> _PROBLEM DESCRIPTION_
What lines of the data below include the word "hfull"? Report them by copying each.

> _LISTED RECORDS_
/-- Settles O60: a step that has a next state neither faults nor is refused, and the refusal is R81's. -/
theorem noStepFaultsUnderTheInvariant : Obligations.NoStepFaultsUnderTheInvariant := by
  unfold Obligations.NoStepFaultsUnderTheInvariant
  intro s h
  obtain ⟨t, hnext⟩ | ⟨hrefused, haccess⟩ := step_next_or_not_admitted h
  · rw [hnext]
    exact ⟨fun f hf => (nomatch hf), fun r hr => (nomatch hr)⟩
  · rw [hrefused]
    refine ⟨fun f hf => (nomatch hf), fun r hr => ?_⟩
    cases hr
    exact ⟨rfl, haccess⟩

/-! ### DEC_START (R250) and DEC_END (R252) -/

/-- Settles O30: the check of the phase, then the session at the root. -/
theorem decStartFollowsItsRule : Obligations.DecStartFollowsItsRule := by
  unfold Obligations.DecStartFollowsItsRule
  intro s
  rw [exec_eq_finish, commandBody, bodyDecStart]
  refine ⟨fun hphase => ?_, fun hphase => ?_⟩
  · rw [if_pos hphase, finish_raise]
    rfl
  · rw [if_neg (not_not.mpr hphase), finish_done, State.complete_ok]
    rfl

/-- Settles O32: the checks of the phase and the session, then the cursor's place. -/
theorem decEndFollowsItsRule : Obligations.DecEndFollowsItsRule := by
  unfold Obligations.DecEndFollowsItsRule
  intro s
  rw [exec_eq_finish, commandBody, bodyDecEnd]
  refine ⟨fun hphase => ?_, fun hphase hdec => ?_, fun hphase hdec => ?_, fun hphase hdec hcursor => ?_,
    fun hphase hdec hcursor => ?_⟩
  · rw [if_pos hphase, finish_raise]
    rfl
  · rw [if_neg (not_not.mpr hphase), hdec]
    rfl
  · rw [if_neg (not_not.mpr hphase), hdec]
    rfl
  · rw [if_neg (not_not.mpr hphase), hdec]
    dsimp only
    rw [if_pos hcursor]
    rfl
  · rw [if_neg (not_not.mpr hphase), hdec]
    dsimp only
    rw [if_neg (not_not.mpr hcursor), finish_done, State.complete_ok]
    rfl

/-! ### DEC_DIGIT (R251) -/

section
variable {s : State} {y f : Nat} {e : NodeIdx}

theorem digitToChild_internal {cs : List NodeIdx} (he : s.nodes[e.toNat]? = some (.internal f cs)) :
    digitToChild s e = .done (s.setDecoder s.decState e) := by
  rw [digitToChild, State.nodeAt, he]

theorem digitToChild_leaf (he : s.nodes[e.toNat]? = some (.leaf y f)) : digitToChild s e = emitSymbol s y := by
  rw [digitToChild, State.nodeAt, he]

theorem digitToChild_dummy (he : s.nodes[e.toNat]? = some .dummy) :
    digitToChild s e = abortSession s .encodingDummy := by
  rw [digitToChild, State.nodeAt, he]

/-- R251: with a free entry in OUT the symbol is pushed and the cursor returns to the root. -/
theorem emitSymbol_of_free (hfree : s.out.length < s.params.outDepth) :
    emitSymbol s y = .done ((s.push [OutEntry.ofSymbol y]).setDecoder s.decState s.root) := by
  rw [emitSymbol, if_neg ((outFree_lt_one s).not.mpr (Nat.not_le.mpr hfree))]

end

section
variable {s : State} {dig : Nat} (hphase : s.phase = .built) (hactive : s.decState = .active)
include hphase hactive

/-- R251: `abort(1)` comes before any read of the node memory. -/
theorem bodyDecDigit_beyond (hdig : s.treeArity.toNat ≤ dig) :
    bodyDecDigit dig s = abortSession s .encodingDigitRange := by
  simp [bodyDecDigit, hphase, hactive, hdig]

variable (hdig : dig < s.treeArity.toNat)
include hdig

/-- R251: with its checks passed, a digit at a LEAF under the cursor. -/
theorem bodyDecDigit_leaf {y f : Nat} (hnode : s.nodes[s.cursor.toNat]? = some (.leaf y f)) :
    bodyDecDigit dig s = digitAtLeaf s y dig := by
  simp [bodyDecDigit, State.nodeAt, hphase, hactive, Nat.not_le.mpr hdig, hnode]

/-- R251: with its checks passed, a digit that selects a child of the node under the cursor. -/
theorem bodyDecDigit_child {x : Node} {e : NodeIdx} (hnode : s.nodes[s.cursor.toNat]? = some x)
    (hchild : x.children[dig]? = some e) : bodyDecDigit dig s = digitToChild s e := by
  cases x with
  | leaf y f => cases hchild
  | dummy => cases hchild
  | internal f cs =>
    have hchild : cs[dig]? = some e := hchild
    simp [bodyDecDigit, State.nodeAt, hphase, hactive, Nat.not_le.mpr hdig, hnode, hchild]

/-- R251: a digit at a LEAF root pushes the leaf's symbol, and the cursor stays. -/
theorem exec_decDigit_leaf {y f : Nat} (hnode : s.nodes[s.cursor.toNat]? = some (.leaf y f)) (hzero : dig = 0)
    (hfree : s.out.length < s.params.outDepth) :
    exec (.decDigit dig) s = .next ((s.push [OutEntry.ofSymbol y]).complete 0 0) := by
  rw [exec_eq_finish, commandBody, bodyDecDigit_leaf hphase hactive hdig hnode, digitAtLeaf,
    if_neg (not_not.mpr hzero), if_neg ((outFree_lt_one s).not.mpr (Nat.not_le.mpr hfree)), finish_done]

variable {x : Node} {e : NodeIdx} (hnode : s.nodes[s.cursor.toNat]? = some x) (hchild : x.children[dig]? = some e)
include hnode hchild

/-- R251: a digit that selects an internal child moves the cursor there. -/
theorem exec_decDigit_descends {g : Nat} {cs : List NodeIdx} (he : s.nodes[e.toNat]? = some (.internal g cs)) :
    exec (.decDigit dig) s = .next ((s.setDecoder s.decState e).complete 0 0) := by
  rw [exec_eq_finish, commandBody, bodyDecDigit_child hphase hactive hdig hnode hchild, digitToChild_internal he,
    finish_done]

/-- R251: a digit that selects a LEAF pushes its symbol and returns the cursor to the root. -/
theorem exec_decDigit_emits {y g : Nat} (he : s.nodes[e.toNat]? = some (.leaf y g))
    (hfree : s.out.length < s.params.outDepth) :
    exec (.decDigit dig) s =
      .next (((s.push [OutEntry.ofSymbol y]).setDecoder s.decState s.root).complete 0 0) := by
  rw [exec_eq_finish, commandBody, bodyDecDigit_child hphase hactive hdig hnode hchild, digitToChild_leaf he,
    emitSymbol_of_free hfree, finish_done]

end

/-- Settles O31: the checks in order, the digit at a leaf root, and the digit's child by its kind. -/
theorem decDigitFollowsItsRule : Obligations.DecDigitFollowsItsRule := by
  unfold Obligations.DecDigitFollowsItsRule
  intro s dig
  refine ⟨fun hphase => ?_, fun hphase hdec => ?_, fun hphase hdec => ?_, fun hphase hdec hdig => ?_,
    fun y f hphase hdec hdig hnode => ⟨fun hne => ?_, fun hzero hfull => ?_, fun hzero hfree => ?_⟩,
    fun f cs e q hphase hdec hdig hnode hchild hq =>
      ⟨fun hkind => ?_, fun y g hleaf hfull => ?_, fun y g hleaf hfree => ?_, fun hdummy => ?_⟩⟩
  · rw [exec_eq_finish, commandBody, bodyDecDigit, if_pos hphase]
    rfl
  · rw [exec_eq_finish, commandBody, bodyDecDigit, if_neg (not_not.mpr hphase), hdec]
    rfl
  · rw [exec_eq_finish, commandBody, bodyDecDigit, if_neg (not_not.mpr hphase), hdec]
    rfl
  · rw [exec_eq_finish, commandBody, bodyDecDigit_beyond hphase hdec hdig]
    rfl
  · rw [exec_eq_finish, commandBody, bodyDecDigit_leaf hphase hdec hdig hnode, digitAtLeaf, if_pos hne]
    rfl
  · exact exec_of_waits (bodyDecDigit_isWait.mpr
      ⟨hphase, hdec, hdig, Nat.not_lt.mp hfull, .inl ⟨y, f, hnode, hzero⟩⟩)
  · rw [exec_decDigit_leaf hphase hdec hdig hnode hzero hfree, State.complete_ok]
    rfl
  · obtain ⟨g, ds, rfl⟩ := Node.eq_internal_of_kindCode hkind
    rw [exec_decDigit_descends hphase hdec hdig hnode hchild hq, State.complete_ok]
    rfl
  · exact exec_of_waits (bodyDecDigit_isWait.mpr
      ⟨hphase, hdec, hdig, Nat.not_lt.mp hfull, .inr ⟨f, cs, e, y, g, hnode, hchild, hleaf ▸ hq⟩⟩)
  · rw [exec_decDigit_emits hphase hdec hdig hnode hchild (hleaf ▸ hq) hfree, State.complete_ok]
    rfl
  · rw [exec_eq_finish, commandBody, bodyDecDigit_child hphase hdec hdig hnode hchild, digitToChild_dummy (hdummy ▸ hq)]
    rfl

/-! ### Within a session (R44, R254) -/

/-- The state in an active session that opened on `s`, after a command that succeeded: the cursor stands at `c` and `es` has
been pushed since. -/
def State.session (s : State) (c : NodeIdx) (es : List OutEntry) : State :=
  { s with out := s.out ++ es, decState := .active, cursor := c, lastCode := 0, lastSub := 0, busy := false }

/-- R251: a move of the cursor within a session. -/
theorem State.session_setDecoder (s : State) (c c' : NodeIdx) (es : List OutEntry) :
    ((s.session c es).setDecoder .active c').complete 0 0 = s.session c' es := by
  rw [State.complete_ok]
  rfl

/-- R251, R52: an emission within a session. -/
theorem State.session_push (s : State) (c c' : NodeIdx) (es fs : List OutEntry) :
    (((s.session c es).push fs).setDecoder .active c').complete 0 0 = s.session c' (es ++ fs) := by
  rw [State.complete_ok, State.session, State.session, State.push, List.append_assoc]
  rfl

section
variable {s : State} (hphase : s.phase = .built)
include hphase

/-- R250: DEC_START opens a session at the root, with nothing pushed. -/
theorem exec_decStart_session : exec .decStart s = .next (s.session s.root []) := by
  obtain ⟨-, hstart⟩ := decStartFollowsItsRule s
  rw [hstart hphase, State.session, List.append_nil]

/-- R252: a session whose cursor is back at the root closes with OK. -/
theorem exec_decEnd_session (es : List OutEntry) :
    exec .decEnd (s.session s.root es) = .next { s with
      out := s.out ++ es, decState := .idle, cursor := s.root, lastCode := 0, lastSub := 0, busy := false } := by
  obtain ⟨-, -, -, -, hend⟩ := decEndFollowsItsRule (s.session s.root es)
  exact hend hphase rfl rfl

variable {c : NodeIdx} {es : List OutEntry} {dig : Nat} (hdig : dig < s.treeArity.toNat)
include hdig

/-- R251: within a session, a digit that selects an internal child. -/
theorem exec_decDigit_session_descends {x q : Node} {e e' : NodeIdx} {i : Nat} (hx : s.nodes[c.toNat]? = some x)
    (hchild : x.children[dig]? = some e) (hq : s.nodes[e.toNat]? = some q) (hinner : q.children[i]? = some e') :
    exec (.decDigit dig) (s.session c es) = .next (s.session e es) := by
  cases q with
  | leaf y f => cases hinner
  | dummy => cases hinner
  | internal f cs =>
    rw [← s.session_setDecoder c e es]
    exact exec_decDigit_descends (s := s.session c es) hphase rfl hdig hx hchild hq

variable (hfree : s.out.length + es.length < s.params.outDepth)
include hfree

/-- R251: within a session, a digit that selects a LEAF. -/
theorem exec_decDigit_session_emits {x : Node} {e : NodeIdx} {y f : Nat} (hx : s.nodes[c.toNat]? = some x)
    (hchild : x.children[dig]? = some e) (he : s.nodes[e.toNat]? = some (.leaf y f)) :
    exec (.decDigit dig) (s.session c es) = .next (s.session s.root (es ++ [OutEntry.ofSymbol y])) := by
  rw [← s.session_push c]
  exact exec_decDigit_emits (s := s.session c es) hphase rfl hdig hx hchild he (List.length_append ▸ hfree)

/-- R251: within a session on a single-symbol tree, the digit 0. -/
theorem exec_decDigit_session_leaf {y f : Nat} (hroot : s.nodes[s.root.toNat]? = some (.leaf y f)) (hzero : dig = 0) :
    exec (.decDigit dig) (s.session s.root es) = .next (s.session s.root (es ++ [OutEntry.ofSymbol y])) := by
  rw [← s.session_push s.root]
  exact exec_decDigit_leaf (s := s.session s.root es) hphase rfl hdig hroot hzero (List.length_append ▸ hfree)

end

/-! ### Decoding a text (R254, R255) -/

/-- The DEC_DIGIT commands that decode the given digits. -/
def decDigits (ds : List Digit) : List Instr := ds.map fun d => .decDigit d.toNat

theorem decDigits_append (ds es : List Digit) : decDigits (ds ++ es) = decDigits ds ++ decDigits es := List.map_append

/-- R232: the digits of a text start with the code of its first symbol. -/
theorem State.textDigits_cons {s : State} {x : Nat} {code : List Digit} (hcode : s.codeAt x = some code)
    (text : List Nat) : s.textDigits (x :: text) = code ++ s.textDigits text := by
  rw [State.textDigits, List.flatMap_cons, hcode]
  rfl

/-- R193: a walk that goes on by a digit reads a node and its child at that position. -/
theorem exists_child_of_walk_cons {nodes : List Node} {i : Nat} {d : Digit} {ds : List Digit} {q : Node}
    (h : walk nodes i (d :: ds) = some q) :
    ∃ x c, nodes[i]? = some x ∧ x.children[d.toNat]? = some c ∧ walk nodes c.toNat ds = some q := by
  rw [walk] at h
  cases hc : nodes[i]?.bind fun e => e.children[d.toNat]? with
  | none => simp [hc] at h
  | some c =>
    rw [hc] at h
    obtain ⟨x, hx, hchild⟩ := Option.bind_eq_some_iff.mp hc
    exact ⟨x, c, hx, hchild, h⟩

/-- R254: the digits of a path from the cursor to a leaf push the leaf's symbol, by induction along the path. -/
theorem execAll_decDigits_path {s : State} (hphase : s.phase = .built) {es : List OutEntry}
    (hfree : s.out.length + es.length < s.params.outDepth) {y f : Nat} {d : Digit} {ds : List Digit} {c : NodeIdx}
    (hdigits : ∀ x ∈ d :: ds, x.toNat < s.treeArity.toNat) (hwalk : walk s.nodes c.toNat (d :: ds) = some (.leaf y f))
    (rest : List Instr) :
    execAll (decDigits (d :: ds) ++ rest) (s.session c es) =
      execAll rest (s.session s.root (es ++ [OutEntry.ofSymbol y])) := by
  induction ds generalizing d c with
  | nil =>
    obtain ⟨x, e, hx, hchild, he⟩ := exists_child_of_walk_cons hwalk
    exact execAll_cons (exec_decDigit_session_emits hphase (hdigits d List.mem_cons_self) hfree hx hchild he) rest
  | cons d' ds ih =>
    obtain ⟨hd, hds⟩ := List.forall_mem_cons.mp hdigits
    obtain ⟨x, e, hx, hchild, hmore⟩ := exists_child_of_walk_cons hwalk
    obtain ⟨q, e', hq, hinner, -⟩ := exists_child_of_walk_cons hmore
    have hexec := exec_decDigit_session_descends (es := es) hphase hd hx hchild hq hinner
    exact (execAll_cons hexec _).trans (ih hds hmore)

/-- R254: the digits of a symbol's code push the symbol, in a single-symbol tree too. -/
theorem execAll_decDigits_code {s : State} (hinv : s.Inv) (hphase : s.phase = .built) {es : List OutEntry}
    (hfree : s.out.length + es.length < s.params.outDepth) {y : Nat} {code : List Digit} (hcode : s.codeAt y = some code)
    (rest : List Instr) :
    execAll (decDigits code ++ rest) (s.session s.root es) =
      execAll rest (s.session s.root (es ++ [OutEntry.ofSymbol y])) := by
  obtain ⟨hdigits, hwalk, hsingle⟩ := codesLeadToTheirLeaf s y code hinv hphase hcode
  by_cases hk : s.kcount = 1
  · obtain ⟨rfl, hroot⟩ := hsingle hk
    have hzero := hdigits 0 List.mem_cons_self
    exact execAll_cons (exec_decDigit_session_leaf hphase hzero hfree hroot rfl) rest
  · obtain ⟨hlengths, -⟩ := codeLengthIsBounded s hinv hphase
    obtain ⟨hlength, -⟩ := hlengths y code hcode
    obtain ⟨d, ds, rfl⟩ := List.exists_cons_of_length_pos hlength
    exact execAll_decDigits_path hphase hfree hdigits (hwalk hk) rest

> _EXERCISE RESULT_
    fun y f hphase hdec hdig hnode => ⟨fun hne => ?_, fun hzero hfull => ?_, fun hzero hfree => ?_⟩,
      ⟨fun hkind => ?_, fun y g hleaf hfull => ?_, fun y g hleaf hfree => ?_, fun hdummy => ?_⟩⟩
      ⟨hphase, hdec, hdig, Nat.not_lt.mp hfull, .inl ⟨y, f, hnode, hzero⟩⟩)
      ⟨hphase, hdec, hdig, Nat.not_lt.mp hfull, .inr ⟨f, cs, e, y, g, hnode, hchild, hleaf ▸ hq⟩⟩)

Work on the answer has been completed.